[Start of Attachment]
/-- The host operations that wait in a round. -/
theorem demo_port (k j : Nat) (hj : j < 10) : (endRun demo .a (44 + 10 * k + j)).hostPort = [] ∧
    ((endRun demo .b (44 + 10 * k + j)).hostPort = [] ∨
      (j = 7 ∧ (endRun demo .b (44 + 10 * k + j)).hostPort = [⟨7, [0x02#8, 0#8, 0#8, 0#8, 1#8]⟩])) := by
  obtain ⟨a, b, ha, hb, e, -, e', -⟩ := demo_pair k j hj
  rw [e, e']
  have h := ha.hostPort
  have h' := hb.hostPort
  interval_cases j <;> simp [roundAt, tick1, tick2, tick3, poll1, poll2, pause, h, h']

/-- What an enabled step of the FSM says of its place. -/
theorem demo_enabled {x : Side} {y : FsmStep} {n : Nat} (h : y.enabled (endRun demo x n) = true) :
    y = .tick ∨ y = .resendTry ∨ (x = .a ∧ y = .service 0 ∧ n = 1) ∨ (x = .a ∧ y = .take ∧ n = 39) ∨
    (x = .a ∧ y = .advHandoff ∧ n = 2) ∨ (x = .b ∧ y = .take ∧ n = 21) ∨ (x = .b ∧ y = .ackHandoff ∧ n = 22) ∨
    (x = .b ∧ y = .service 7 ∧ (n = 41 ∨ ∃ k, n = 44 + 10 * k + 7)) := by
  obtain hn | ⟨k, j, hj, rfl⟩ := place n
  · have e := (demo_early n hn).1
    simp only [early, Bool.and_eq_true, Bool.or_eq_true, beq_iff_eq, bne_iff_ne, ne_eq, Bool.not_eq_true', List.isEmpty_iff,
      List.all_eq_true] at e
    obtain ⟨⟨⟨⟨⟨⟨⟨⟨⟨⟨⟨⟨⟨-, -⟩, -⟩, -⟩, ta⟩, tb⟩, ha⟩, hb⟩, na⟩, nb⟩, ka⟩, kb⟩, pa⟩, pb⟩ := e
    cases x <;> cases y <;> simp_all [endRun, Link.endAt, FsmStep.enabled]
    · obtain ⟨-, q, hq, ha, -⟩ := h
      obtain c | ⟨c, all⟩ := pa
      · simp [c] at hq
      · exact ⟨ha ▸ all q hq, c⟩
    · obtain ⟨-, q, hq, ha, -⟩ := h
      obtain c | ⟨c, all⟩ := pb
      · simp [c] at hq
      · exact ⟨ha ▸ all q hq, .inl c⟩
  · have q := quiet_late (44 + 10 * k + j) (by omega) x
    have p := demo_port k j hj
    have q' : Quiet (endRun demo x (44 + 10 * k + j)) := q
    cases y with
    | tick       => exact .inl rfl
    | resendTry  => exact .inr (.inl rfl)
    | take       => simp [FsmStep.enabled, q'.rxPhase] at h
    | advHandoff => obtain c | c := q'.ctl <;> simp [FsmStep.enabled, canAdvHandoff, c] at h
    | advAbandon => obtain c | c := q'.ctl <;> simp [FsmStep.enabled, canAdvAbandon, c] at h
    | ackHandoff => obtain c | c := q'.ctl <;> simp [FsmStep.enabled, canAckHandoff, c] at h
    | service ag =>
      cases x
      · simp [FsmStep.enabled, p.1] at h
      · obtain p | ⟨rfl, p⟩ := p.2
        · simp [FsmStep.enabled, p] at h
        · simp only [FsmStep.enabled, p, List.any_cons, List.any_nil, Bool.or_false, Bool.and_eq_true, beq_iff_eq] at h
          simp [← h.2.1]

theorem demo_fsm (x : Side) : FairFsm (endRun demo x) := by
  intro y n hen
  obtain rfl | rfl | ⟨rfl, rfl, rfl⟩ | ⟨rfl, rfl, rfl⟩ | ⟨rfl, rfl, rfl⟩ | ⟨rfl, rfl, rfl⟩ | ⟨rfl, rfl, rfl⟩ |
    ⟨rfl, rfl, hn⟩ := demo_enabled hen
  · cases x
    · exact ⟨44 + 10 * n + 1, by omega, (demo_takes n).2.1⟩
    · exact ⟨44 + 10 * n + 4, by omega, (demo_takes n).2.2.2.2.1⟩
  · cases x
    · exact ⟨44 + 10 * n + 2, by omega, (demo_takes n).2.2.1⟩
    · exact ⟨44 + 10 * n + 5, by omega, (demo_takes n).2.2.2.2.2.1⟩
  · exact ⟨1, by omega, _, demo_ends.2.2.2.1, rfl⟩
  · exact ⟨39, by omega, .inl demo_ends.2.1.1⟩
  · exact ⟨2, by omega, demo_ends.2.2.1.1⟩
  · exact ⟨21, by omega, .inr demo_ends.2.1.2⟩
  · exact ⟨22, by omega, demo_ends.2.2.1.2⟩
  · obtain rfl | ⟨k, rfl⟩ := hn
    · exact ⟨41, by omega, _, demo_ends.2.2.2.2, rfl⟩
    · exact ⟨44 + 10 * k + 7, by omega, _, (demo_takes k).2.2.2.2.2.2, rfl⟩

theorem demo_fair : Fair demo where
  timer x n := by
    cases x
    · exact ⟨44 + 10 * n + 0, by omega, (demo_takes n).1⟩
    · exact ⟨44 + 10 * n + 3, by omega, (demo_takes n).2.2.2.1⟩
  transmit x n h := by
    have := (h (44 + n) (by omega)).1
    have q := (quiet_late (44 + n) (by omega) x).txBusy
    simp [canTxByte, endRun, q] at this
  receive x n _ h := by
    have hn : n < 44 := by
      by_contra hc
      exact h (quiet_late n (by omega) x).rxLine
    have e := (demo_early n hn).1
    simp only [early, Bool.and_eq_true, Bool.or_eq_true, List.isEmpty_iff, decide_eq_true_eq] at e
    cases x
    · exact ⟨38, (e.1.1.1.1.1.1.1.1.1.1.1.2).resolve_left h, demo_ends.1.1⟩
    · exact ⟨20, (e.1.1.1.1.1.1.1.1.1.1.2).resolve_left h, demo_ends.1.2⟩
  fsm := demo_fsm
  channel x f h := by
    obtain ⟨m, hm, -, hs, -⟩ := h 44
    have q : (endRun demo x (m + 1)).txBusy = false := (quiet_late (m + 1) (by omega) x).txBusy
    rw [q] at hs
    cases hs
  resend x h := by
    obtain ⟨n, h⟩ := h
    have q : (endRun demo x (44 + n)).pendV = false := (quiet_late (44 + n) (by omega) x).pendV
    have := h (44 + n) (by omega)
    rw [q] at this
    cases this

/-- What the driver needs of the first places, one by one. -/
theorem demo_driver_early :
    (∀ n < 43, n ≠ 40 → n ≠ 42 → demoDriver (n + 1) = demoDriver n) ∧
    (∀ n < 43, n ≠ 40 → outstanding 7 (demo (n + 1)).b = true → outstanding 7 (demo n).b = true) ∧
    (demo 40).b.configured = true ∧ (demo 40).b.hostPort = [] ∧ (demo 40).b.agenda = [] ∧
    (demo 42).b.configured = true ∧ (demo 42).b.rxPhase = .hdr ∧ (demo 42).b.agenda = [] ∧ outstanding 7 (demo 42).b = false ∧
    lastReply 7 (demo 42).b = some (.read 7 [0x78#8]) ∧
    (demo 43).b.configured = true ∧ (demo 43).b.rxPhase = .hdr ∧ (demo 43).b.agenda = [] := by
  decide +kernel

/-- An act at B whose step is known. -/
theorem demo_b {n : Nat} {y : Act} {t : State} (ha : demoActs n = .endpoint .b y) (hal : ∀ c p, linkAllows c p y = true)
    (h : step { (demo n).b with agenda := [y] } = .next t) : (demo (n + 1)).b = t := by
  have hr := demo_run n
  rw [ha] at hr
  simp only [Link.act, sideStep, hal, if_true, h, Host.Outcome.next.injEq] at hr
  rw [← hr]

theorem pause_stays {s : State} (h : s.agenda = []) : pause s = s := by
  cases s
  simp_all [pause]

/-- The driver issues its operation, from an empty port. -/
theorem driver_issues {s : State} (h : s.hostPort = []) (g : s.agenda = []) :
    Driver.step 7 (.issuing (.read 1#32)) s = (.waiting (.read 1#32), poll1 s) := by
  have e : encode s.cfgStart (.hostRead 1#32) = [0x02#8, 0#8, 0#8, 0#8, 1#8] := by rfl
  simp [Driver.step, outstanding, h, Call.command, e, poll1, ← g]

theorem demoDriver_late (k j : Nat) (hj : j < 10) : demoDriver (44 + 10 * k + j) =
    if j ≤ 6 then .issuing (.read 1#32) else if j ≤ 8 then .waiting (.read 1#32) else .backoff 1#32 := by
  simp only [demoDriver, show ¬ 44 + 10 * k + j ≤ 40 by omega, show ¬ 44 + 10 * k + j ≤ 42 by omega,
    show ¬ 44 + 10 * k + j = 43 by omega, show (44 + 10 * k + j - 44) % 10 = j by omega, if_false]

theorem demo_driven : DrivenBy 7 demoDriver (endRun demo .b) := by
  obtain ⟨d, o, c40, h40, g40, c42, p42, g42, o42, l42, c43, p43, g43⟩ := demo_driver_early
  have e41 : endRun demo .b 41 = poll1 (endRun demo .b 40) := demo_b (n := 40) rfl (fun _ _ => rfl) (step_poll1 c40 h40)
  have e43 : endRun demo .b 43 = endRun demo .b 42 :=
    (demo_b (n := 42) rfl (fun _ _ => rfl) (step_pause c42 p42)).trans (pause_stays g42)
  have e44 : endRun demo .b 44 = endRun demo .b 43 :=
    (demo_b (n := 43) rfl (fun _ _ => rfl) (step_pause c43 p43)).trans (pause_stays g43)
  intro n
  obtain hn | ⟨k, j, hj, rfl⟩ := place n
  · by_cases h1 : n = 40
    · subst h1
      left
      rw [e41]
      exact (driver_issues h40 g40).symm
    · by_cases h2 : n = 42
      · subst h2
        left
        rw [e43]
        have : Driver.step 7 (.waiting (.read 1#32)) (demo 42).b = (.readDone [0x78#8], (demo 42).b) := by
          simp [Driver.step, o42, l42, Driver.onReply]
        exact this.symm
      · by_cases h3 : n = 43
        · subst h3
          exact .inr (.inr ⟨rfl, e44, _, rfl⟩)
        · exact .inr (.inl ⟨d n (by omega) h1 h2, o n (by omega) h1⟩)
  · obtain ⟨a, b, ha, hb, -, -, e, e'⟩ := demo_pair k j hj
    have dj := demoDriver_late k j hj
    have dj' : demoDriver (44 + 10 * k + j + 1) =
        if j ≤ 5 then .issuing (.read 1#32) else if j ≤ 7 then .waiting (.read 1#32) else if j ≤ 8 then .backoff 1#32
        else .issuing (.read 1#32) := by
      by_cases h : j = 9
      · subst h
        exact demoDriver_late (k + 1) 0 (by omega)
      · have := demoDriver_late k (j + 1) (by omega)
        rw [show 44 + 10 * k + (j + 1) = 44 + 10 * k + j + 1 by omega] at this
        rw [this]
        simp only [show j + 1 ≤ 6 ↔ j ≤ 5 by omega, show j + 1 ≤ 8 ↔ j ≤ 7 by omega, show j ≤ 8 by omega, if_true]
    rw [dj, dj', e, e']
    have hp := hb.hostPort
    have idle0 : outstanding 7 b = false := by simp [outstanding, hp]
    have hw : ∀ s : State, s.hostPort = [] → s.agenda = [] → lastReply 7 s = some (.read 7 []) →
        Driver.step 7 (.waiting (.read 1#32)) s = (.backoff 1#32, s) := by
      intro s h1 h2 h3
      simp [Driver.step, outstanding, h1, h3, Driver.onReply]
    have polled : lastReply 7 (poll2 (poll1 (tick3 (tick2 (tick1 b))))) = some (.read 7 []) := by
      simp [lastReply, poll2, poll1, Reply.agent]
    interval_cases j <;> first
      | exact .inr (.inl ⟨rfl, fun h => h⟩)
      | exact .inl (driver_issues (s := tick3 (tick2 (tick1 b))) hp rfl).symm
      | exact .inr (.inl ⟨rfl, fun h => by cases h⟩)
      | exact .inl (hw (poll2 (poll1 (tick3 (tick2 (tick1 b))))) rfl rfl polled).symm
      | exact .inl rfl

theorem demo_polling : FairPolling 7 demoDriver (endRun demo .b) := fun _ n =>
  ⟨44 + 10 * n + 7, by omega, [], (demo_takes n).2.2.2.2.2.2⟩

theorem demo_reads : InfinitelyOften (fun n => (demoDriver n).readLength ≠ none) ∧ ∀ n, (demoDriver n).readLength ≠ some 0#32 := by
  refine ⟨fun n => ⟨44 + 10 * n + 0, by omega, ?_⟩, fun n => ?_⟩
  · show (demoDriver (44 + 10 * n + 0)).readLength ≠ none
    rw [demoDriver_late n 0 (by omega)]
    decide
  · simp only [demoDriver]
    repeat' split
    all_goals decide

/-- What was written and what is read. -/
theorem demo_delivers : writtenSince demo .a 44 = [0x78#8] ∧ readSince demo .b 44 = [0x78#8] ∧ (endRun demo .b 44).ib = [] := by
  simp only [writtenSince, readSince, endRun, Link.endAt]
  decide +kernel

theorem witness_StreamsArePrefixes : IsConnection demoActs demo ∧ (∀ x, NoCollision (endRun demo x) (endRun demo x.peer)) ∧
    writtenSince demo .a 44 = [0x78#8] ∧ readSince demo .b 44 = [0x78#8] :=
  ⟨demo_connection, demo_noCollision, demo_delivers.1, demo_delivers.2.1⟩

theorem witness_EveryWrittenByteArrives : IsConnection demoActs demo ∧ Fair demo ∧
    (∀ x, NoCollision (endRun demo x) (endRun demo x.peer)) ∧ writtenSince demo .a 44 = [0x78#8] :=
  ⟨demo_connection, demo_fair, demo_noCollision, demo_delivers.1⟩

theorem witness_ReadersGetEveryByte : IsConnection demoActs demo ∧ Fair demo ∧
    (∀ y, NoCollision (endRun demo y) (endRun demo y.peer)) ∧ DrivenBy 7 demoDriver (endRun demo (Side.peer .a)) ∧
    outstanding 7 (endRun demo (Side.peer .a) 0) = false ∧ (∃ c, demoDriver 0 = .issuing c) ∧
    FairPolling 7 demoDriver (endRun demo (Side.peer .a)) ∧ InfinitelyOften (fun n => (demoDriver n).readLength ≠ none) ∧
    (∀ n, (demoDriver n).readLength ≠ some 0#32) :=
  ⟨demo_connection, demo_fair, demo_noCollision, demo_driven, rfl, ⟨_, rfl⟩, demo_polling, demo_reads.1, demo_reads.2⟩
/-- An agent that has read a byte, then nothing. -/
theorem witness_ReadOfNothingNeverReturns :
    let s : State := { r0 with replies := [.read 0 [1#8], .read 0 [], .read 1 [2#8]] }
    r0.ctl = .loop ∧ outstanding 0 s = false ∧ lastReply 0 s = some (.read 0 []) ∧ (Reply.read 0 []).readData = [] := by decide

theorem witness_WriteReturnsItsLength : [(0x78#8 : Byte)].length < 2 ^ 32 ∧ r0.configured = true ∧ r0.ctl = .loop ∧ r0.hostPort = [] := by
  decide

end Sys2Proof.Tests
end

/-! ## The observation only grows (O51)

A step that runs an instruction waits, or it logs one label; only a host operation replies, only RXD and TX_ERR record an error, and
only TX_BYTE emits. A reset emits free bytes and keeps the rest (log 11, log 12). -/

namespace Sys2Proof.Machine

/-- The second list is the first with at most one entry appended. -/
def GrowsByAtMostOne {α : Type} (l l' : List α) : Prop := l <+: l' ∧ l'.length ≤ l.length + 1

@[simp] theorem growsByAtMostOne_refl {α : Type} (l : List α) : GrowsByAtMostOne l l :=
  ⟨List.prefix_refl l, Nat.le_succ _⟩

@[simp] theorem growsByAtMostOne_append_singleton {α : Type} (l : List α) (x : α) : GrowsByAtMostOne l (l ++ [x]) :=
  ⟨List.prefix_append l [x], by simp⟩

/-- From `s` to `t` nothing observed is taken back, and at most one record, one reply and one label are added. The transmit line has
no bound: a reset may emit several bytes (70_reset_and_hazards.md R253). -/
structure State.ObservationGrows (s t : State) : Prop where
  tx      : s.obsTx <+: t.obsTx
  err     : GrowsByAtMostOne s.obsErr t.obsErr
  replies : GrowsByAtMostOne s.replies t.replies
  history : GrowsByAtMostOne s.history t.history

namespace State.ObservationGrows

theorem refl (s : State) : s.ObservationGrows s :=
  ⟨List.prefix_refl _, growsByAtMostOne_refl _, growsByAtMostOne_refl _, growsByAtMostOne_refl _⟩

/-- A step's label is the one entry of the history it adds. Where the step leaves the other parts alone, or appends one entry to them,
the lemmas on its fields show it. -/
theorem of_logStep {s u : State} {label : Byte} (tx : s.obsTx <+: u.obsTx := by simp)
    (err : GrowsByAtMostOne s.obsErr u.obsErr := by simp) (replies : GrowsByAtMostOne s.replies u.replies := by simp)
    (history : u.history = s.history := by simp) : s.ObservationGrows (logStep label u) :=
  ⟨tx, err, replies, by simp [history]⟩

/-- What a meaning is known to answer is the state it answers. -/
theorem of_next {s t u : State} {o : Host.Outcome State Fault Refusal} (known : o = .next u) (h : o = .next t)
    (grows : s.ObservationGrows u) : s.ObservationGrows t := by
  cases known.symm.trans h
  exact grows

end State.ObservationGrows

theorem acceptByte_growsByAtMostOne (b : Byte) (s : State) : GrowsByAtMostOne s.obsErr (acceptByte b s).obsErr := by
  rcases acceptByte_obsErr b s with h | ⟨e, h⟩ <;> simp [h]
[End of Attachment]
_WORK INSTRUCTIONS_
Go through the lines above and tally those with the string "IsConnection". The total is all that is needed.

_SOLUTION TO THIS TASK_
3